(SUPPLIED INFORMATION begins)
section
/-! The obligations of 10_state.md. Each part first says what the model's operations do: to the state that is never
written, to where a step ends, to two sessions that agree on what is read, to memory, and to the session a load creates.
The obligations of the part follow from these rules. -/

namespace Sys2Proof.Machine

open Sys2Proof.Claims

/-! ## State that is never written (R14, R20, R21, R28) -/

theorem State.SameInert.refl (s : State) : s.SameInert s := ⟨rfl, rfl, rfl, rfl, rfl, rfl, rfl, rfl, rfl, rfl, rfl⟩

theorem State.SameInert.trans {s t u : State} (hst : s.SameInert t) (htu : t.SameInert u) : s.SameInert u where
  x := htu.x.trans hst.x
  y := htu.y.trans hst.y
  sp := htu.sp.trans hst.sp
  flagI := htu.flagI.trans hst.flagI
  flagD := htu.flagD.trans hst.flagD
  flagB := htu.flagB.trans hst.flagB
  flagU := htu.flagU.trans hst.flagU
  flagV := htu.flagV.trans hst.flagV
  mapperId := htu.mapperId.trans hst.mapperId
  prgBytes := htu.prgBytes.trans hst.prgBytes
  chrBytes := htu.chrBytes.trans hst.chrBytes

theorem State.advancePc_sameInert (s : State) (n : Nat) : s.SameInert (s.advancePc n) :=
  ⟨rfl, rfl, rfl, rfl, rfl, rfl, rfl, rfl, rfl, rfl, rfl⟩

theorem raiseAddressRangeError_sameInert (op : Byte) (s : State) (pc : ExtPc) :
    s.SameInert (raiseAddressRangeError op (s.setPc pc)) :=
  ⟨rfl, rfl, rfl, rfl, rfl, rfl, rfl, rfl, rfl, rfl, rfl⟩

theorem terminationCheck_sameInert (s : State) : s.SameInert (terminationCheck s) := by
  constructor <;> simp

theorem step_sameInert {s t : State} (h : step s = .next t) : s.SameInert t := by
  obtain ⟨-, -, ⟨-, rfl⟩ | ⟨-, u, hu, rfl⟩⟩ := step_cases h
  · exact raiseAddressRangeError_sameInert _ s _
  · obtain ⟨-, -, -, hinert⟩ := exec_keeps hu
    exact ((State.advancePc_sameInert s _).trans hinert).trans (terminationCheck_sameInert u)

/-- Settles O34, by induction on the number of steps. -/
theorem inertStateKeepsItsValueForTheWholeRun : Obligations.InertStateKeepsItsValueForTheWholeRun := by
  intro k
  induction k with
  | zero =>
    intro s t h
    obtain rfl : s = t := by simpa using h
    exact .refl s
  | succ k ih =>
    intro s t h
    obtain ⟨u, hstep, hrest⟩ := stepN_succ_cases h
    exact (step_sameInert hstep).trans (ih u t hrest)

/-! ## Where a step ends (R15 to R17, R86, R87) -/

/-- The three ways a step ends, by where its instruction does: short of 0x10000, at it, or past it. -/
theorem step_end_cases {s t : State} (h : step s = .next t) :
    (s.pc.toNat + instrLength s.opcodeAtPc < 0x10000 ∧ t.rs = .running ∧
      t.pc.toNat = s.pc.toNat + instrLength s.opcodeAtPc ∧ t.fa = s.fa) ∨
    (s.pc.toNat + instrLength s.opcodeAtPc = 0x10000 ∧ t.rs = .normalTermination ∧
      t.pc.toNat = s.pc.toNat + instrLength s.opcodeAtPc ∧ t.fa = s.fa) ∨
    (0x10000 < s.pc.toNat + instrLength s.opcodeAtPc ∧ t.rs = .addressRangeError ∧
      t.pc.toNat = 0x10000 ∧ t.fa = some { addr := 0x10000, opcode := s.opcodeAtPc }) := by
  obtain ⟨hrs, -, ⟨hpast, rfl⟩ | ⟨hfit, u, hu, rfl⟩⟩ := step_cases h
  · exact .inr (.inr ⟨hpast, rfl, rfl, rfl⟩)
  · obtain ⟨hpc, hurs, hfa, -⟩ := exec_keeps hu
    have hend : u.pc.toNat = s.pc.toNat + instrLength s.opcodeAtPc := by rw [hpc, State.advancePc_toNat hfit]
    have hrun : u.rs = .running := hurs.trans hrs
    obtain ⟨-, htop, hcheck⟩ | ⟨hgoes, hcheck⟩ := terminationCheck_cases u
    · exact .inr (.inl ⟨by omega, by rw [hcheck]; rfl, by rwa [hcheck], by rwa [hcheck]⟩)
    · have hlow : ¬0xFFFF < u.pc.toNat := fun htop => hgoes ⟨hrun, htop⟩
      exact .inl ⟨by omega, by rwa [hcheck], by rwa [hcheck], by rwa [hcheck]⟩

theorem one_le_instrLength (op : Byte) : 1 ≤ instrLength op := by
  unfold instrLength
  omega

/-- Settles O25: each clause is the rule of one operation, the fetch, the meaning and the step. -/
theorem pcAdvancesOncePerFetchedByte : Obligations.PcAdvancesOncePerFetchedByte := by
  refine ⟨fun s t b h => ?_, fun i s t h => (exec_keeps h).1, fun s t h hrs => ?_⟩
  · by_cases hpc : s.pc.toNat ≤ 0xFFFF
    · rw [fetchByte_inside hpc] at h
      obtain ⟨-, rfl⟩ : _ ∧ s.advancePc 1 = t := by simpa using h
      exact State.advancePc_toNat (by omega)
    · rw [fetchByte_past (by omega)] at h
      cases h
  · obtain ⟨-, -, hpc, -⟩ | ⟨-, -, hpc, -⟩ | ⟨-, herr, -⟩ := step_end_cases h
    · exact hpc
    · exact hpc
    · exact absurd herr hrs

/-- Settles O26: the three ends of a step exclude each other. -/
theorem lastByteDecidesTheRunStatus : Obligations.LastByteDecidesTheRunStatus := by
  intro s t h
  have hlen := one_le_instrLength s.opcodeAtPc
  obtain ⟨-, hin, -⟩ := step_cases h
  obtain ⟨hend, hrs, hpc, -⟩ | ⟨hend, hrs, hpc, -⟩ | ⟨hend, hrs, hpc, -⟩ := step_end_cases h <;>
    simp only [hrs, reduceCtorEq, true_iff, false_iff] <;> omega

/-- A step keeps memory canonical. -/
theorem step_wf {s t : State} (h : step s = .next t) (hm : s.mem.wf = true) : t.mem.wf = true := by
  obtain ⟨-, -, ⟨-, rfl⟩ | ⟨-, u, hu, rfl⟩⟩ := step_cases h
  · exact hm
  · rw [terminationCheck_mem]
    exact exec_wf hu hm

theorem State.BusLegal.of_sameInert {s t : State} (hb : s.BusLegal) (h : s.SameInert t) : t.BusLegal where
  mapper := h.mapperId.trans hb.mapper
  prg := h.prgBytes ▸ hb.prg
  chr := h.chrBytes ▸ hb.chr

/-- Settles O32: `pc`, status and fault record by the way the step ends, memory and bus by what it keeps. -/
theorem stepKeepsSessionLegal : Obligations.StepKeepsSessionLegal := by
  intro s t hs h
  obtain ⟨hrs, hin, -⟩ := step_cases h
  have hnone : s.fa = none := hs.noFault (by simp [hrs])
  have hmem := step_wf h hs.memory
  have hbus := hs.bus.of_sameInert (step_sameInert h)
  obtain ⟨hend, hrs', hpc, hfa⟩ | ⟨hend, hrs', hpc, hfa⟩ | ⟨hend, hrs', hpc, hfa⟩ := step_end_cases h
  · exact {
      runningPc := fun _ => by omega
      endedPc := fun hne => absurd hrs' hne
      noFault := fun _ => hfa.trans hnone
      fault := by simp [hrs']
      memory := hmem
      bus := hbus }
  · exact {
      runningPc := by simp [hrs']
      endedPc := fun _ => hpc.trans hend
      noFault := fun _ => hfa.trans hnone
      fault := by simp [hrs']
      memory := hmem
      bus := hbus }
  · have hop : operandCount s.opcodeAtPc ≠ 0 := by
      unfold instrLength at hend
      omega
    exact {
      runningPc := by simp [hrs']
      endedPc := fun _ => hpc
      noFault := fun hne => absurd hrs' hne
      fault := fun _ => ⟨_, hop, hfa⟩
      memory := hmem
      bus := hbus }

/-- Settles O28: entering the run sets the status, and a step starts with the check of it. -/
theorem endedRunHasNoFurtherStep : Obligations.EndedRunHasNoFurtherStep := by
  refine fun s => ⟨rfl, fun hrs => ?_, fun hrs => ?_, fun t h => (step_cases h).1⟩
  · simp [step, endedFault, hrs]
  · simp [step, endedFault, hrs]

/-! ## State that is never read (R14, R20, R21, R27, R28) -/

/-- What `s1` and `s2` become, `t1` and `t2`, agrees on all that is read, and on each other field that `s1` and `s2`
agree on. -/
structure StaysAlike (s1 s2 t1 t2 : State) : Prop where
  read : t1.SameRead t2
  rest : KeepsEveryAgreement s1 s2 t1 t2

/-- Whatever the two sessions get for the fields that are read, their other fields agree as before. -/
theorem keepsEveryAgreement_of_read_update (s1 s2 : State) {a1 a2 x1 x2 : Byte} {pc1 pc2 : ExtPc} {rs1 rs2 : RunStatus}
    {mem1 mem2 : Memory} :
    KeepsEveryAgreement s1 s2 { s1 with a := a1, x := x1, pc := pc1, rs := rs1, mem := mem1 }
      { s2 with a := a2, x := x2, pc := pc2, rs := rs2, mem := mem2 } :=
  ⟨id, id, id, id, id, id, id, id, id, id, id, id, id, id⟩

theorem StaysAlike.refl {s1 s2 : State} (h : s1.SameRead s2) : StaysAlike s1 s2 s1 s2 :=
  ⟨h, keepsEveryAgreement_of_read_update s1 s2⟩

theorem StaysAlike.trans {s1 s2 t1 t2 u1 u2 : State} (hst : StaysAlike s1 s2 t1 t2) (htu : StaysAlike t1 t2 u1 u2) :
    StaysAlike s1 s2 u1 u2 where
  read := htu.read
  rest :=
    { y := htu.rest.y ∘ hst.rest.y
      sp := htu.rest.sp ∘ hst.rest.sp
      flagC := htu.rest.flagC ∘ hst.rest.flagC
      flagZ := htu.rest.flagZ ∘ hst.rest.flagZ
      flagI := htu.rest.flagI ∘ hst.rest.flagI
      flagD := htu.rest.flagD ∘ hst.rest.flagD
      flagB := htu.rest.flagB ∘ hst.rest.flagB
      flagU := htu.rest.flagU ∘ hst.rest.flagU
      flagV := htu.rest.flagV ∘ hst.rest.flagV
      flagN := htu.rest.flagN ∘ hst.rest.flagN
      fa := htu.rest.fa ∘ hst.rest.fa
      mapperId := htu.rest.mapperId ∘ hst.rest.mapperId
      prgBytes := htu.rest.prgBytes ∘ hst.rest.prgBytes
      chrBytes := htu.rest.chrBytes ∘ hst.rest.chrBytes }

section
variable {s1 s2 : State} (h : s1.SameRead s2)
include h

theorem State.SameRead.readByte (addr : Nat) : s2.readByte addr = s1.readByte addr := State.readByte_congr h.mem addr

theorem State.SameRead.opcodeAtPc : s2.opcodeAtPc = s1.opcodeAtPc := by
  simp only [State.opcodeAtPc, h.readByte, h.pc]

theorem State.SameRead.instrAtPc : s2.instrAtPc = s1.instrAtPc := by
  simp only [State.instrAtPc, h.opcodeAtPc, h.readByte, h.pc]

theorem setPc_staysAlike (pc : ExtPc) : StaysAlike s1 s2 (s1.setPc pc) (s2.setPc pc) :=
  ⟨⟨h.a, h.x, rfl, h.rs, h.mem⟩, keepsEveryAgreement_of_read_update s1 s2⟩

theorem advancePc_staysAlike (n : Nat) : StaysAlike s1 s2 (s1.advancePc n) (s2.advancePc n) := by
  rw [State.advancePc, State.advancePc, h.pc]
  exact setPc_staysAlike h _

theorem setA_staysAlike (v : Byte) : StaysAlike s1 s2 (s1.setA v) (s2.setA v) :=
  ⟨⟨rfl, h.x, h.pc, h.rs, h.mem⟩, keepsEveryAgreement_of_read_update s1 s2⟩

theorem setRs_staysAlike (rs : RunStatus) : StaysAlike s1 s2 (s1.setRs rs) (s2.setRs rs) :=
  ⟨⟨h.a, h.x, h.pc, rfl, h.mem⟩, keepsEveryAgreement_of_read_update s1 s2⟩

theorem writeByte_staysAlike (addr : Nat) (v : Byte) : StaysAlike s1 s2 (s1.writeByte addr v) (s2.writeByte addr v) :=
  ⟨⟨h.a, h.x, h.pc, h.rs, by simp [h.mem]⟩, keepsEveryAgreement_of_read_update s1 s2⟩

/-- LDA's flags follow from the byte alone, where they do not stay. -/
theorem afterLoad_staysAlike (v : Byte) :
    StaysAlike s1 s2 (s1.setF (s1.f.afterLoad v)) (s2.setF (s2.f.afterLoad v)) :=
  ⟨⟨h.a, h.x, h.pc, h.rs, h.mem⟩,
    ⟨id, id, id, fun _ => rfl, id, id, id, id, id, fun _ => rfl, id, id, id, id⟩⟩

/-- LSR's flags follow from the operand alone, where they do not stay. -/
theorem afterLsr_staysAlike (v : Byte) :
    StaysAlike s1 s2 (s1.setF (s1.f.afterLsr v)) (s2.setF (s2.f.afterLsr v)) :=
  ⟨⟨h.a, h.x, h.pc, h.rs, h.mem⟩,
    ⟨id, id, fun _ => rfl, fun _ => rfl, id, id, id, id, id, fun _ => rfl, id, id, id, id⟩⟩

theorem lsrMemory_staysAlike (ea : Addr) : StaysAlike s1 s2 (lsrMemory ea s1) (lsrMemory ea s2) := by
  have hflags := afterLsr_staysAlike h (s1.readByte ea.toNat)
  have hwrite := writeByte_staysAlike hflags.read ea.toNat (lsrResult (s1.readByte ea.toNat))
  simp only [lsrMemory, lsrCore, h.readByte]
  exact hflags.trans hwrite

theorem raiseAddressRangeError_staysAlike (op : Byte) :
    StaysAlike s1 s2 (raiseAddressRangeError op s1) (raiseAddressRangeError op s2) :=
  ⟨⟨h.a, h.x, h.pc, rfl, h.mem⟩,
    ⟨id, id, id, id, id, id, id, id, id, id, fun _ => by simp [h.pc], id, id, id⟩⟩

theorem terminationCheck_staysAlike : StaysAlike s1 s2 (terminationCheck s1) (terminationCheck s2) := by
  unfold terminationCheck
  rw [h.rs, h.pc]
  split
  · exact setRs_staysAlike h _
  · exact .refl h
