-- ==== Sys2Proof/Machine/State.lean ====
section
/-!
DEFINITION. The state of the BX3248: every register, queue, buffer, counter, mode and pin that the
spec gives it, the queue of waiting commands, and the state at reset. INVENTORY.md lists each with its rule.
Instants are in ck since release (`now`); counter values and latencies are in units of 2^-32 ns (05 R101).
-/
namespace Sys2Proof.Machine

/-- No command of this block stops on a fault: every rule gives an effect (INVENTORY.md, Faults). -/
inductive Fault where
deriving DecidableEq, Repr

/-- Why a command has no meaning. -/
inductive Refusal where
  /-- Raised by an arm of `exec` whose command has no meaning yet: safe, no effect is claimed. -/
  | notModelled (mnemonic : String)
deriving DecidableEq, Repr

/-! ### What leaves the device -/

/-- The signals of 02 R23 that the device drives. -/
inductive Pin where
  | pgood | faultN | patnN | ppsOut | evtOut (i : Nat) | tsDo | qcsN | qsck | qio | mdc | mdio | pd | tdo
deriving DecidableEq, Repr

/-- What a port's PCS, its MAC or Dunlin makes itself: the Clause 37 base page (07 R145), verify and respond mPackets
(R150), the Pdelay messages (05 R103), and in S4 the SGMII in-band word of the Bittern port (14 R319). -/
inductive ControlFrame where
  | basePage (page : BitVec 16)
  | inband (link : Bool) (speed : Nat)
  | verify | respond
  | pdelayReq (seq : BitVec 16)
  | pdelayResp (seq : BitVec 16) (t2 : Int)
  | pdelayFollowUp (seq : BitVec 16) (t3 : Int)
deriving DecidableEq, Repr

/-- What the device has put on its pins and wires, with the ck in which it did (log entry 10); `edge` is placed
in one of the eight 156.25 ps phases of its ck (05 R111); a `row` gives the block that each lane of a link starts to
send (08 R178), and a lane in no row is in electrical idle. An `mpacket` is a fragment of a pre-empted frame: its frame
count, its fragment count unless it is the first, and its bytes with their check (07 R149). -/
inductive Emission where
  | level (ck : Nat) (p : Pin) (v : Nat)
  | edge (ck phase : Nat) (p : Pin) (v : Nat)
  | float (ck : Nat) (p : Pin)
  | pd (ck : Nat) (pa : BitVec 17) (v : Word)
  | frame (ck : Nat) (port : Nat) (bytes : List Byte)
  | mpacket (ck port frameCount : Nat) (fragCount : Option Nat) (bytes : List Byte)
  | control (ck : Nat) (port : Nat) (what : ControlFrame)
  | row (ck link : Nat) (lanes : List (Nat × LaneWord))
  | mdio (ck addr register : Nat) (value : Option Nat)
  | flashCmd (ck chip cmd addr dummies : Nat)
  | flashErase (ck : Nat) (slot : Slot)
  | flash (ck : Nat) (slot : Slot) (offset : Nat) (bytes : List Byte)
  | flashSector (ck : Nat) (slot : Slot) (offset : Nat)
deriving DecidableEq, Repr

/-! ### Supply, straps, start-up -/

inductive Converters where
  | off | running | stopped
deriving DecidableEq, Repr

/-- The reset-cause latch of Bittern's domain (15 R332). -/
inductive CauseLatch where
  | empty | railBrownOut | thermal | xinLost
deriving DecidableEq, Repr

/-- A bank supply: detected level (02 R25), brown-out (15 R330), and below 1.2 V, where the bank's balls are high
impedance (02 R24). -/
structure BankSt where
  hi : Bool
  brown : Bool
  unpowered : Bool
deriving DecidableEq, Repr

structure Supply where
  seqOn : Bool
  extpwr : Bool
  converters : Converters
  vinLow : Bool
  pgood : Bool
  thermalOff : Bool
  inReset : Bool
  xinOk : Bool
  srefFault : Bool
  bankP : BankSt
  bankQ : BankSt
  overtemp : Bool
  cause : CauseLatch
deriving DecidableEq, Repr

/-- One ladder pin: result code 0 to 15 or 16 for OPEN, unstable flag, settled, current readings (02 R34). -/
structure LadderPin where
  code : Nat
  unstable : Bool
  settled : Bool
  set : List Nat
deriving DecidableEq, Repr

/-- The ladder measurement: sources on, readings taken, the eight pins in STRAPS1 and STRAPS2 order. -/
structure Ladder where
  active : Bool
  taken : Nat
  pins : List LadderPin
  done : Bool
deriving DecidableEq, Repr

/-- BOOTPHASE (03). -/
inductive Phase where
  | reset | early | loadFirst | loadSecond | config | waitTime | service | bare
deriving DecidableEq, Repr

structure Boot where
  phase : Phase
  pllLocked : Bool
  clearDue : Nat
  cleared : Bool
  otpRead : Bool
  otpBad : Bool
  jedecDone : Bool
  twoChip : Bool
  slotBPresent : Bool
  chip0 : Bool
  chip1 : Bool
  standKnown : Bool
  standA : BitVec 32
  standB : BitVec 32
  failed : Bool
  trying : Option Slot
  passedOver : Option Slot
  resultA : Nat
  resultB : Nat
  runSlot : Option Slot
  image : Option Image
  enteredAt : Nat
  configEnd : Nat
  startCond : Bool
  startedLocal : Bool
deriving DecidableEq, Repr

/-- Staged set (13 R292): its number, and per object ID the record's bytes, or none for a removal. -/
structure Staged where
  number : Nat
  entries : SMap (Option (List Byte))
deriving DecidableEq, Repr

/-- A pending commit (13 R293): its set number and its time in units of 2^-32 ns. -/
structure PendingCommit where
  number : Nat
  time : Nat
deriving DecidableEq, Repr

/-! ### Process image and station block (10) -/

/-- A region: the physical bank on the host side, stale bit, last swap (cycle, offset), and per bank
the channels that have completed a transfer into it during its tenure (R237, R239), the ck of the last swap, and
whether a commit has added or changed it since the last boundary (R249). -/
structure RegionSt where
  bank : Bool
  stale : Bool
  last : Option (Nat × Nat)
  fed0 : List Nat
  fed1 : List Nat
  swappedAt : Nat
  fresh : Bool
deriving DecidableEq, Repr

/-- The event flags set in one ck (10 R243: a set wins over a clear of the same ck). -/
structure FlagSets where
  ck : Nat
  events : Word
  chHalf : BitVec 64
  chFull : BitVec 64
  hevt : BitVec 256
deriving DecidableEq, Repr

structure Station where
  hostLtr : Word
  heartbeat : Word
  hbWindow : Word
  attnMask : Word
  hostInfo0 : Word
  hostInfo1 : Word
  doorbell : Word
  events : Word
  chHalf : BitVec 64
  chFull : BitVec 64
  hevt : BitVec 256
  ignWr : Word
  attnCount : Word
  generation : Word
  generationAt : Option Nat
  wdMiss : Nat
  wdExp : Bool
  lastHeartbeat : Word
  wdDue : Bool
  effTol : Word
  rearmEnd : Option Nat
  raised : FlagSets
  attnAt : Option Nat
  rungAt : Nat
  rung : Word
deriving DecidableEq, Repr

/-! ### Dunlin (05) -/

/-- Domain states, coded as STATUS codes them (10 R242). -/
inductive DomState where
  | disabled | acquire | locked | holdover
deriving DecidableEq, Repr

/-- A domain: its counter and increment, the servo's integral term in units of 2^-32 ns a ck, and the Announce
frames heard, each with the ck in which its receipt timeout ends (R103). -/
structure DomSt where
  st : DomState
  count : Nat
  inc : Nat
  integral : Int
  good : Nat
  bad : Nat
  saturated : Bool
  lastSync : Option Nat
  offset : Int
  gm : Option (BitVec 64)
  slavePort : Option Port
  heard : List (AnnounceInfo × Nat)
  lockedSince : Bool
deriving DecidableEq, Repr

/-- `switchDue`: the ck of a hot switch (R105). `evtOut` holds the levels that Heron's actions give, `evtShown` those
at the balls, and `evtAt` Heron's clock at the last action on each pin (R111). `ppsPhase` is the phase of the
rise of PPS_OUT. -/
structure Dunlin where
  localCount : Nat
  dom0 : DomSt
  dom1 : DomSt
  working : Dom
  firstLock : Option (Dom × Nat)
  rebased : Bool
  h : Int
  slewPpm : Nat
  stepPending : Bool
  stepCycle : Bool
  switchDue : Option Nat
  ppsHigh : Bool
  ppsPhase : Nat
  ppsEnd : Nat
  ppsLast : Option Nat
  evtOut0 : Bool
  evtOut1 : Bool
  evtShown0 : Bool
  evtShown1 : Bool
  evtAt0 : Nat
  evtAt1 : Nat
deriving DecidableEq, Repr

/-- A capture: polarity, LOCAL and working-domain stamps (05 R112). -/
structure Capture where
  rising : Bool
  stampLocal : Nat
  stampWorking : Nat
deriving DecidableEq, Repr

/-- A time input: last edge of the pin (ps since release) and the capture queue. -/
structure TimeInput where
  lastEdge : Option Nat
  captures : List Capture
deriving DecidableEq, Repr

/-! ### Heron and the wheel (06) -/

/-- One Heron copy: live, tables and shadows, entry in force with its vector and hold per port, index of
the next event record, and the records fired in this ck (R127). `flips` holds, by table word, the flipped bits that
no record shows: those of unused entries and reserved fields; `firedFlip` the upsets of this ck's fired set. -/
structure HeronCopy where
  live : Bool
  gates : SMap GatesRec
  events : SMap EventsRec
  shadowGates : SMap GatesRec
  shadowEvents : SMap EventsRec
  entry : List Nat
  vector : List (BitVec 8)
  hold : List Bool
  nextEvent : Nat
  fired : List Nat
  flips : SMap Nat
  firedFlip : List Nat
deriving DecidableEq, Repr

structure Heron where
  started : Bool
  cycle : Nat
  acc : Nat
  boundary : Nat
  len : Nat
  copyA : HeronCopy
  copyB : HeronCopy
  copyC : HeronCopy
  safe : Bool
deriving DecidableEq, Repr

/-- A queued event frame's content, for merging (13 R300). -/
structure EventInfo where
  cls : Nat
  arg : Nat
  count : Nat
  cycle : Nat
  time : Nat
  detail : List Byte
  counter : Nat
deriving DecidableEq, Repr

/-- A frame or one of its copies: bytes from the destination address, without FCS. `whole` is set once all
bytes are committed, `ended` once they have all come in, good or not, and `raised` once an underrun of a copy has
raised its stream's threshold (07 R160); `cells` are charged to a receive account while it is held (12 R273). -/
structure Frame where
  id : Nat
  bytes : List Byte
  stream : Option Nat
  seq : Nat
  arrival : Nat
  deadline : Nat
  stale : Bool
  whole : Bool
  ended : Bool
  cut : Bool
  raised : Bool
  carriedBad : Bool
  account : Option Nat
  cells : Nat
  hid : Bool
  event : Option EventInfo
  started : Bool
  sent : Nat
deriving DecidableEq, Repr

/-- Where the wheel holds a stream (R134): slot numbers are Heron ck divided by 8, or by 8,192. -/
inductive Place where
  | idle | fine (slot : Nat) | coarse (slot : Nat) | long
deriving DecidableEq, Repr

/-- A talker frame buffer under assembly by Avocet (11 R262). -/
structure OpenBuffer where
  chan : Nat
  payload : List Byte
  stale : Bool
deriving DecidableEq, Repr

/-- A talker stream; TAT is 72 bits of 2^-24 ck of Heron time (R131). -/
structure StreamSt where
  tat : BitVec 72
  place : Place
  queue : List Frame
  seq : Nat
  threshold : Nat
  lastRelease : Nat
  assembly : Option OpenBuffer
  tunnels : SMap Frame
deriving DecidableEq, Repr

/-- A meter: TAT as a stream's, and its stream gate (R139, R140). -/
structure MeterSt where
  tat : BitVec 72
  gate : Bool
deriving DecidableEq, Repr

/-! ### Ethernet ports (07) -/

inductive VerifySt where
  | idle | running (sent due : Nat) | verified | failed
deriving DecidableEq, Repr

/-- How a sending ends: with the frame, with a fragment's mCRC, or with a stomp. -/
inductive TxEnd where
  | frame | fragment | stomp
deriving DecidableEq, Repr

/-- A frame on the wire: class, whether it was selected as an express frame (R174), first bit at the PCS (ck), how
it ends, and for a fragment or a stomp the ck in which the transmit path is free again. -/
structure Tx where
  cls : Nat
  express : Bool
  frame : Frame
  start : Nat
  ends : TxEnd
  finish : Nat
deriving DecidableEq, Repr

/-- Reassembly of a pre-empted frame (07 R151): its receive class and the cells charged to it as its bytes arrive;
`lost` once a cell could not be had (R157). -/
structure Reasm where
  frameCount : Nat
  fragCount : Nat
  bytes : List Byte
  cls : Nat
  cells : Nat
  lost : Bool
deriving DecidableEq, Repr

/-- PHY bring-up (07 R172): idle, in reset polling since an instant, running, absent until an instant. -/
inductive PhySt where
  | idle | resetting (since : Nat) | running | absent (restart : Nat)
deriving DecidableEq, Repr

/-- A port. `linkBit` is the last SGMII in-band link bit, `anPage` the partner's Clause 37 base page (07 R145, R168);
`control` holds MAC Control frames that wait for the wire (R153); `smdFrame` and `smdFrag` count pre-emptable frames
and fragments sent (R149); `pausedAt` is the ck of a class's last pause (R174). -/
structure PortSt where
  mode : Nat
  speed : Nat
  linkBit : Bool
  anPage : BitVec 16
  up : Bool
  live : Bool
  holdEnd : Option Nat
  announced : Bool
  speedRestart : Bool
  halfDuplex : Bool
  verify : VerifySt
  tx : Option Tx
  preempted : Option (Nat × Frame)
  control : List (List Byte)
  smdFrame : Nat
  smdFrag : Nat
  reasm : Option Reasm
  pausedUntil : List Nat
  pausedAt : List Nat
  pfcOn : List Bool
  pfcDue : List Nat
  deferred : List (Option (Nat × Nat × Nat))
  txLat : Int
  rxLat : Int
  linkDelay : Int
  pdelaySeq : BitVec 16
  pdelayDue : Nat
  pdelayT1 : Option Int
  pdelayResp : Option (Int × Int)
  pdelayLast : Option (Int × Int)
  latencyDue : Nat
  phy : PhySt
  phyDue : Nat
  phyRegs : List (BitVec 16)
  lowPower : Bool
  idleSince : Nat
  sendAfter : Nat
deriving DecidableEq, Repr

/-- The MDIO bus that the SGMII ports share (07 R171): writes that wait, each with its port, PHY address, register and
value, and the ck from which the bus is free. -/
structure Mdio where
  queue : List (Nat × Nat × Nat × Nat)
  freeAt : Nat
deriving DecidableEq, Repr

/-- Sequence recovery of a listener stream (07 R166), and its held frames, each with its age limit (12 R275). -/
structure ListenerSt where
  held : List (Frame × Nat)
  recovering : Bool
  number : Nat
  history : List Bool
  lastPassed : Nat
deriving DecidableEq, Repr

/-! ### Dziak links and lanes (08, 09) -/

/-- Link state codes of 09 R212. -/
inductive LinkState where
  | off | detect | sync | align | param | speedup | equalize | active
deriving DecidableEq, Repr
(SUPPLIED INFORMATION ends)
DIRECTIONS
In the records above, find the line containing "theorem State.SameInert.refl (s" and restate word for word every line from the first through that one.

ANSWER TO THIS EXERCISE
section
/-! The obligations of 10_state.md. Each part first says what the model's operations do: to the state that is never
written, to where a step ends, to two sessions that agree on what is read, to memory, and to the session a load creates.
The obligations of the part follow from these rules. -/

namespace Sys2Proof.Machine

open Sys2Proof.Claims

/-! ## State that is never written (R14, R20, R21, R28) -/

theorem State.SameInert.refl (s : State) : s.SameInert s := ⟨rfl, rfl, rfl, rfl, rfl, rfl, rfl, rfl, rfl, rfl, rfl⟩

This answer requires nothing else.